Element Hides

📺 Watch the explanation for this recipe in the video Element Hides Vs Element Is Removed From The DOMopen in new window.

Element is removed from the DOM

Imagine the element the user clicks, like a button. The button adds a class "away" after some time, and then is removed from DOM completely. It is a good example of automating waiting.

.half {
  opacity: 50%;
}
<button id="away">Click me</button>
<script>
  const btn = document.getElementById('away')
  btn.addEventListener('click', () => {
    setTimeout(() => {
      btn.classList.add('half')
    }, 1000)
    setTimeout(() => {
      btn.parentElement.remove(btn)
    }, 2000)
  })
</script>
cy.contains('button', 'Click')
  .click()
  .should('have.class', 'half')

Now let's confirm the element goes away completely. We cannot attach another assertion to the same cy.get(...) command:

// 🚨 INCORRECT, JUST A DEMO
// "Element is detached from the DOM" error
cy.contains('button', 'Click')
  .should('have.class', 'half')
  .and('not.exist')

The above assertions cannot be both true at the same time; since the element is removed from the DOM, we want to check it separately.

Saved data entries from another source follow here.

-- ==== Sys2Proof/Machine/Picking.lean ====
section
/-! DEFINITION. The handover and stacking unit (06): selection (R123 to R125), the orders that wait for RUN (R129, R130, R134,
R136, R146), the ends of its orders (R126 to R138), placement confirmation (R137, R143), and the faults of the picker and the
elevator (R145, R146, R66); then what closes every event (R48, R50, R85, R123). -/

namespace Sys2Proof.Machine

/-! ### Selection -/

/-- The elevator is in service (R120). -/
def State.elevatorInService (s : State) : Bool :=
  s.hand.elevator.state == .idle || s.hand.elevator.state == .indexing

/-- The number of EMPTY slots of a lane. -/
def Lane.empties (l : Lane) : Nat := l.slots.count .empty

/-- A lane can take a board of the variant (R124): ACTIVE, the variant accepted, an EMPTY slot. -/
def Lane.accepts (v : Nat) (l : Lane) : Bool := l.state == .active && l.variants.getLsbD v && decide (0 < l.empties)

/-- The EMPTY slot the lane's fill order takes (R124): the lowest-numbered, or the highest-numbered one. -/
def Lane.nextSlot (l : Lane) : Option Nat :=
  match l.fill with
  | .bottomUp => l.slots.findIdx? (· == .empty)
  | .topDown => (l.slots.reverse.findIdx? (· == .empty)).map fun i => l.slots.length - 1 - i

/-- Of two lanes, the one with fewer EMPTY slots, and the first of equal ones. -/
def fewerEmpty (best : Option (Nat × Lane)) (q : Nat × Lane) : Option (Nat × Lane) :=
  match best with
  | some b => if q.2.empties < b.2.empties then some q else some b
  | none => some q

/-- The lane and slot of a good board of a variant (R124); none when no lane qualifies. -/
def State.chooseSlot (s : State) (v : Nat) : Option Dest :=
  let lanes := (s.hand.lanes.zipIdx.map fun q => (q.2, q.1)).filter fun q => q.2.accepts v
  match lanes.foldl fewerEmpty none with
  | some q => q.2.nextSlot.map fun i => .lane q.1 i
  | none => none

/-- The conditions of selection (R123). -/
def State.canSelect (s : State) : Bool :=
  s.hand.service == none && s.hand.picker.state == .idle && s.running

/-- The picker angle of the active panel (R37). -/
def State.pickerAngle (s : State) : Int := s.locator.active.angle.getD 0

/-- The service as it begins to serve a board (R122, R125). -/
def Service.begin (id b : Nat) (d : Dest) : Service :=
  { panel := id, board := b, dest := d
    index := match d with | .bin => .notNeeded | .lane _ _ => .out
    early := .none, contingency := false, torn := false, window := none }

/-- Board b of the active panel is selected for a destination (R125). -/
def selectBoard (b : Nat) (r : Board) (d : Dest) (s : State) : State :=
  let id := s.activeId
  let s :=
    match d with
    | .bin => s
    | .lane k i => s.modLane k fun l => { l with slots := l.slots.set i .reserved }
  let s := { s with hand := { s.hand with service := some (Service.begin id b d) } }
  let s :=
    match d with
    | .bin => s
    | .lane k i => writeIndex k i s
  let s := writePicker .pick (.pick id b r.variant (r.corrected.getD r.nominal) s.pickerAngle) s
  let s := leavePickQueue b s
  s.modBoard .active b fun r => { r with state := .gripWait, dest := some d }

/-- The scan of the pick queue from the front (R124): the first board with an available destination is taken; a good board
passed because no lane qualifies raises MAGAZINE_FULL. A good board passed with the elevator out of service raises no notice,
also where no lane qualifies, which is the model's choice (notes/assumptions/49.md). -/
def scanQueue : List Nat → State → State
  | [], s => s
  | b :: rest, s =>
    match s.board .active b with
    | none => scanQueue rest s
    | some r =>
      if r.bad then selectBoard b r .bin s
      else if s.elevatorInService then
        match s.chooseSlot r.variant with
        | some d => selectBoard b r d s
        | none => scanQueue rest (raise (.magazineFull r.variant) s)
      else scanQueue rest s

/-- Pick selection tried (R123): at most one selection. -/
def trySelect (s : State) : State := if s.canSelect then scanQueue s.tracker.pickQueue s else s

/-! ### What closes an event -/

/-- The marks of the event in hand cleared. -/
def clearMarks (s : State) : State := { s with ev := EventMarks.clear }

/-- Pick selection tried when something in the event asked for it (R123). -/
def selectIfAsked (s : State) : State := if s.ev.select then trySelect s else s

/-- What follows the effects of an event, in the same event: the DONE condition and the close of a CLOSING panel are tested
(R48, R50), the handover unit's due orders are written (R129), selection is tried if asked (R123), and the arbiter runs (R85). -/
def settle (s : State) : State :=
  clearMarks (runArbiter (selectIfAsked (writeDue (testClose (testDone s)))))

/-! ### Gripping -/

/-- A PICK completes GRIPPED (R126): the board becomes GRIPPED and its release tab is granted (R63, R82). -/
def pickGripped (s : State) : State :=
  let s := endPickerOrder s
  match s.hand.service with
  | some v =>
    if s.servedState v = some .gripWait ∧ v.panel = s.activeId then
      let s := setBoardState .active v.board .gripped s
      match s.board .active v.board with
      | some r => grant r.releaseTab s
      | none => s
    else s
  | none => s

/-- A missed grip counted on board b (R63): RETAINED with PICK_FAILED at PICK_TRIES, else READY at the back of the pick queue,
a good board without destination. -/
def missBoard (b : Nat) (s : State) : State :=
  if s.boardState .active b = some .gripWait then
    let s := s.modBoard .active b fun r => { r with attempts := r.attempts + 1 }
    match s.board .active b with
    | some r =>
      if s.param .pickTries ≤ r.attempts then retain b .pickFailed s
      else
        joinPickBack b (s.modBoard .active b fun r =>
          { r with state := .ready, dest := if r.bad then r.dest else none })
    | none => s
  else s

cy.contains('button', 'Click').should('not.exist')

Element becomes invisible

Now let's take a similar example, but this time the button simply hides after a delay using display: none style.

.half {
  opacity: 50%;
}
<button id="away">Click me</button>
<script>
  const btn2 = document.getElementById('away')
  btn2.addEventListener('click', () => {
    setTimeout(() => {
      btn2.classList.add('half')
    }, 1000)
    setTimeout(() => {
      btn2.style.display = 'none'
    }, 2000)
  })
</script>

This time we can chain the same two assertions to the same DOM element.

cy.contains('button', 'Click')
  .click()
  .should('have.class', 'half')
  .and('not.be.visible')

Since the element is still in the DOM, and it still has the class "half", both assertions can pass at the same time for the same found element.